Cryotherapy causes the lids and eye to swell for one to five days; sometimes the swelling is so much that the children are unable to open their lids for a few days. This can be frightening for the child and parents, but is usually harmless. Eye drops or ointment can be given to reduce the swelling.
Chemoreduction is the treatment of retinoblastoma with chemotherapy. Chemotherapy given intravenously to your child passes through the blood stream, and, if successful, causes the tumors to shrink within a few weeks. Chemotherapy, with one or more drugs, can be given once, twice, or more often.
At Memorial Sloan Kettering, our physicians use only one chemotherapy drug for the treatment of retinoblastoma. This treatment provides the same effect as using two or three chemotherapy drugs, but with reduced toxicity.
Doctors at Memorial Sloan Kettering introduced the concept of periocular chemotherapy, which is given around the eye using carboplatin to treat intraocular cases. This technique attains higher doses of chemotherapy in the eye and lower systemic (full body) doses. In some cases, this treatment may have to be given as many as 11 times.
Depending on the drugs used, the child may or may not be hospitalized during this process. After chemotherapy, the child is re-examined and any remaining tumors are treated with cryotherapy, laser, or radioactive plaque. Systemic chemotherapy alone rarely, if ever, cures intraocular retinoblastoma. Children may require as many as twenty treatments every three weeks.
Although it is rare, retinoblastoma can spread (metastasize) to the brain, the central nervous system, and the bones.
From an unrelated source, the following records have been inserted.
theorem State.endCrashSettle_only (s : State) (c : Closure) (o : Op) : Only [.closures, .seq, .mon, .notices] s (State.endCrashSettle s c o) := by
  unfold State.endCrashSettle
  repeat' first
    | with_reducible apply Only.refl
    | with_reducible decide
    | with_reducible apply Only.after (State.driveCrash_only _ _ _)
    | with_reducible apply Only.after (State.dropOp_only _ _)
    | with_reducible apply Only.after (State.failCrash_only _ _ _)
    | with_reducible apply Only.after (State.writeConfirmed_only _ _ _)
    | split
    | (lift_lets; intros)

theorem State.abortCrash_only (s : State) (c : Closure) : Only [.closures, .seq, .mon, .notices] s (State.abortCrash s c) := by
  unfold State.abortCrash
  repeat' first
    | with_reducible apply Only.refl
    | with_reducible decide
    | with_reducible apply Only.after (State.dropOp_only _ _)
    | with_reducible apply Only.after (State.writeConfirmed_only _ _ _)
    | split
    | (lift_lets; intros)

theorem State.faultFound_only (s : State) (ch : Channel) (k : DetectKind) : Only [.mon, .notices] s (State.faultFound s ch k) := by
  unfold State.faultFound
  repeat' first
    | with_reducible apply Only.refl
    | with_reducible decide
    | with_reducible apply Only.after (State.raiseFault_only _ _ _)
    | with_reducible apply Only.after (State.setChan_only _ _ _)
    | with_reducible apply Only.after (State.setFlags_only _ _)
    | split
    | (lift_lets; intros)

theorem State.withdraw_only (s : State) (ch : Channel) : Only [.win, .refs, .trace, .mon, .notices] s (State.withdraw s ch) := by
  unfold State.withdraw
  repeat' first
    | with_reducible apply Only.refl
    | with_reducible decide
    | with_reducible apply Only.after (State.addCause_only _ _ _)
    | with_reducible apply Only.after (State.offChan_only _ _)
    | with_reducible apply Only.after (State.setChan_only _ _ _)
    | split
    | (lift_lets; intros)

theorem State.overcurrentEnd_only (s : State) (a : Actuator) : Only [.closures, .childs, .seq, .mon, .notices] s (State.overcurrentEnd s a) := by
  unfold State.overcurrentEnd
  repeat' first
    | with_reducible apply Only.refl
    | with_reducible decide
    | with_reducible apply Only.after (State.endFailed_only _ _ _)
    | with_reducible apply Only.after (State.failCrash_only _ _ _)
    | split
    | (lift_lets; intros)

theorem State.detectOvercurrent_only (s : State) (ch : Channel) : Only [.closures, .childs, .seq, .win, .refs, .trace, .mon, .notices] s (State.detectOvercurrent s ch) := by
  unfold State.detectOvercurrent
  repeat' first
    | with_reducible apply Only.refl
    | with_reducible decide
    | with_reducible apply Only.after (State.faultFound_only _ _ _)
    | with_reducible apply Only.after (State.offChan_only _ _)
    | with_reducible apply Only.after (State.overcurrentEnd_only _ _)
    | with_reducible apply Only.after (State.trigger_only _ _ _)
    | with_reducible apply Only.after (State.withdraw_only _ _)
    | split
    | (lift_lets; intros)

theorem State.countCurrent_only (s : State) (ch : Channel) (code : Nat) : Only [.mon] s (State.countCurrent s ch code) := by
  unfold State.countCurrent
  repeat' first
    | with_reducible apply Only.refl
    | with_reducible decide
    | with_reducible apply Only.after (State.setChan_only _ _ _)
    | split
    | (lift_lets; intros)

theorem State.measure_only (s : State) (a : Actuator) (code : Nat) : Only [.closures, .childs, .seq, .win, .refs, .trace, .mon, .notices] s (State.measure s a code) := by
  unfold State.measure
  repeat' first
    | with_reducible apply Only.refl
    | with_reducible decide
    | with_reducible apply Only.after (State.countCurrent_only _ _ _)
    | with_reducible apply Only.after (State.detectOvercurrent_only _ _)
    | split
    | (lift_lets; intros)

theorem State.cleanDrive_only (s : State) (ch : Channel) : Only [.mon] s (State.cleanDrive s ch) := by
  unfold State.cleanDrive
  repeat' first
    | with_reducible apply Only.refl
    | with_reducible decide
    | with_reducible apply Only.after (State.setChan_only _ _ _)
    | split
    | (lift_lets; intros)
In these cases, chemotherapy is prescribed by a pediatric oncologist and is administered through the peripheral blood vessels or into the brain for months to years after initial diagnosis of metastatic disease.
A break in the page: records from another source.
@[simp] theorem State.setChan_pending (s : State) (ch : Channel) (r : ChannelRec) : (s.setChan ch r).pending = s.pending := rfl
@[simp] theorem State.setChan_now (s : State) (ch : Channel) (r : ChannelRec) : (s.setChan ch r).now = s.now := rfl
@[simp] theorem State.setChan_freeCount (s : State) (ch : Channel) (r : ChannelRec) : (s.setChan ch r).freeCount = s.freeCount := rfl
@[simp] theorem State.setChan_resetLine (s : State) (ch : Channel) (r : ChannelRec) : (s.setChan ch r).resetLine = s.resetLine := rfl
@[simp] theorem State.setChan_closures (s : State) (ch : Channel) (r : ChannelRec) : (s.setChan ch r).closures = s.closures := rfl
@[simp] theorem State.setChan_childs (s : State) (ch : Channel) (r : ChannelRec) : (s.setChan ch r).childs = s.childs := rfl
@[simp] theorem State.setChan_sensing (s : State) (ch : Channel) (r : ChannelRec) : (s.setChan ch r).sensing = s.sensing := rfl
@[simp] theorem State.setChan_seq (s : State) (ch : Channel) (r : ChannelRec) : (s.setChan ch r).seq = s.seq := rfl
@[simp] theorem State.setChan_crash (s : State) (ch : Channel) (r : ChannelRec) : (s.setChan ch r).crash = s.crash := rfl
@[simp] theorem State.setChan_fobs (s : State) (ch : Channel) (r : ChannelRec) : (s.setChan ch r).fobs = s.fobs := rfl
@[simp] theorem State.setChan_touch (s : State) (ch : Channel) (r : ChannelRec) : (s.setChan ch r).touch = s.touch := rfl
@[simp] theorem State.setChan_win (s : State) (ch : Channel) (r : ChannelRec) : (s.setChan ch r).win = s.win := rfl
@[simp] theorem State.setChan_pinch (s : State) (ch : Channel) (r : ChannelRec) : (s.setChan ch r).pinch = s.pinch := rfl
@[simp] theorem State.setChan_refs (s : State) (ch : Channel) (r : ChannelRec) : (s.setChan ch r).refs = s.refs := rfl
@[simp] theorem State.setChan_trace (s : State) (ch : Channel) (r : ChannelRec) : (s.setChan ch r).trace = s.trace := rfl
@[simp] theorem State.setChan_config (s : State) (ch : Channel) (r : ChannelRec) : (s.setChan ch r).config = s.config := rfl
@[simp] theorem State.setChan_ports (s : State) (ch : Channel) (r : ChannelRec) : (s.setChan ch r).ports = s.ports := rfl
@[simp] theorem State.setChan_staging (s : State) (ch : Channel) (r : ChannelRec) : (s.setChan ch r).staging = s.staging := rfl
@[simp] theorem State.setChan_softResetDue (s : State) (ch : Channel) (r : ChannelRec) : (s.setChan ch r).softResetDue = s.softResetDue := rfl
@[simp] theorem State.setChan_notices (s : State) (ch : Channel) (r : ChannelRec) : (s.setChan ch r).notices = s.notices := rfl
The results have been very promising. A new intrathecal medication (delivered into the fluid that surrounds the brain and spinal cord) is available for patients whose retinoblastoma has spread to the surface of the brain.
Survivorship & Follow-Up Care
Most children with retinoblastoma in the United States — more than 95 percent — survive the cancer and have normal lives. Children with unilateral retinoblastoma have one eye whose sight is not affected even though they may have had one eye removed. It is important for children with vision in one eye to wear protective eyewear during sports and other activities.
Retinoblastoma is a life-threatening disease, but it is rarely a fatal one if treated appropriately. With the correct treatment and appropriate follow-up both for eyes and for cancers in other parts of the body, a child with retinoblastoma has a very good chance of living a long life.
The majority of children with bilateral retinoblastoma retain at least one eye with good vision, and many are able to retain the use of both eyes. However, all children with bilateral disease and the 15 percent of unilateral patients who have the familial form of retinoblastoma will be at much higher risk for other cancers not involving the eyes throughout their lives.
Five years after a retinoblastoma diagnosis, children with the inherited form of the disease are more likely to die from second tumors than from retinoblastoma. The most common second tumors are osteogenic sarcoma (a cancerous tumor which affects the bones), soft tissue sarcomas, and cutaneous melanomas (tumors of the skin, muscle, and connective tissue).
Although the reported incidences of these tumors vary widely, the risk appears to be about 1 percent a year. This risk is also increased by the use of external-beam radiation, although the amount of increase depends on the age at which the child was treated.
Follow-up appointments with an ophthalmologist and a pediatric oncologist are very important when a child is diagnosed with retinoblastoma. Frequency of examinations depends upon the age of the child, the ophthalmologist’s suspicion of new tumors, whether one or both eyes are involved, and the type of treatment that the child has received. Parents are encouraged to talk to their nurse and to call with questions between visits.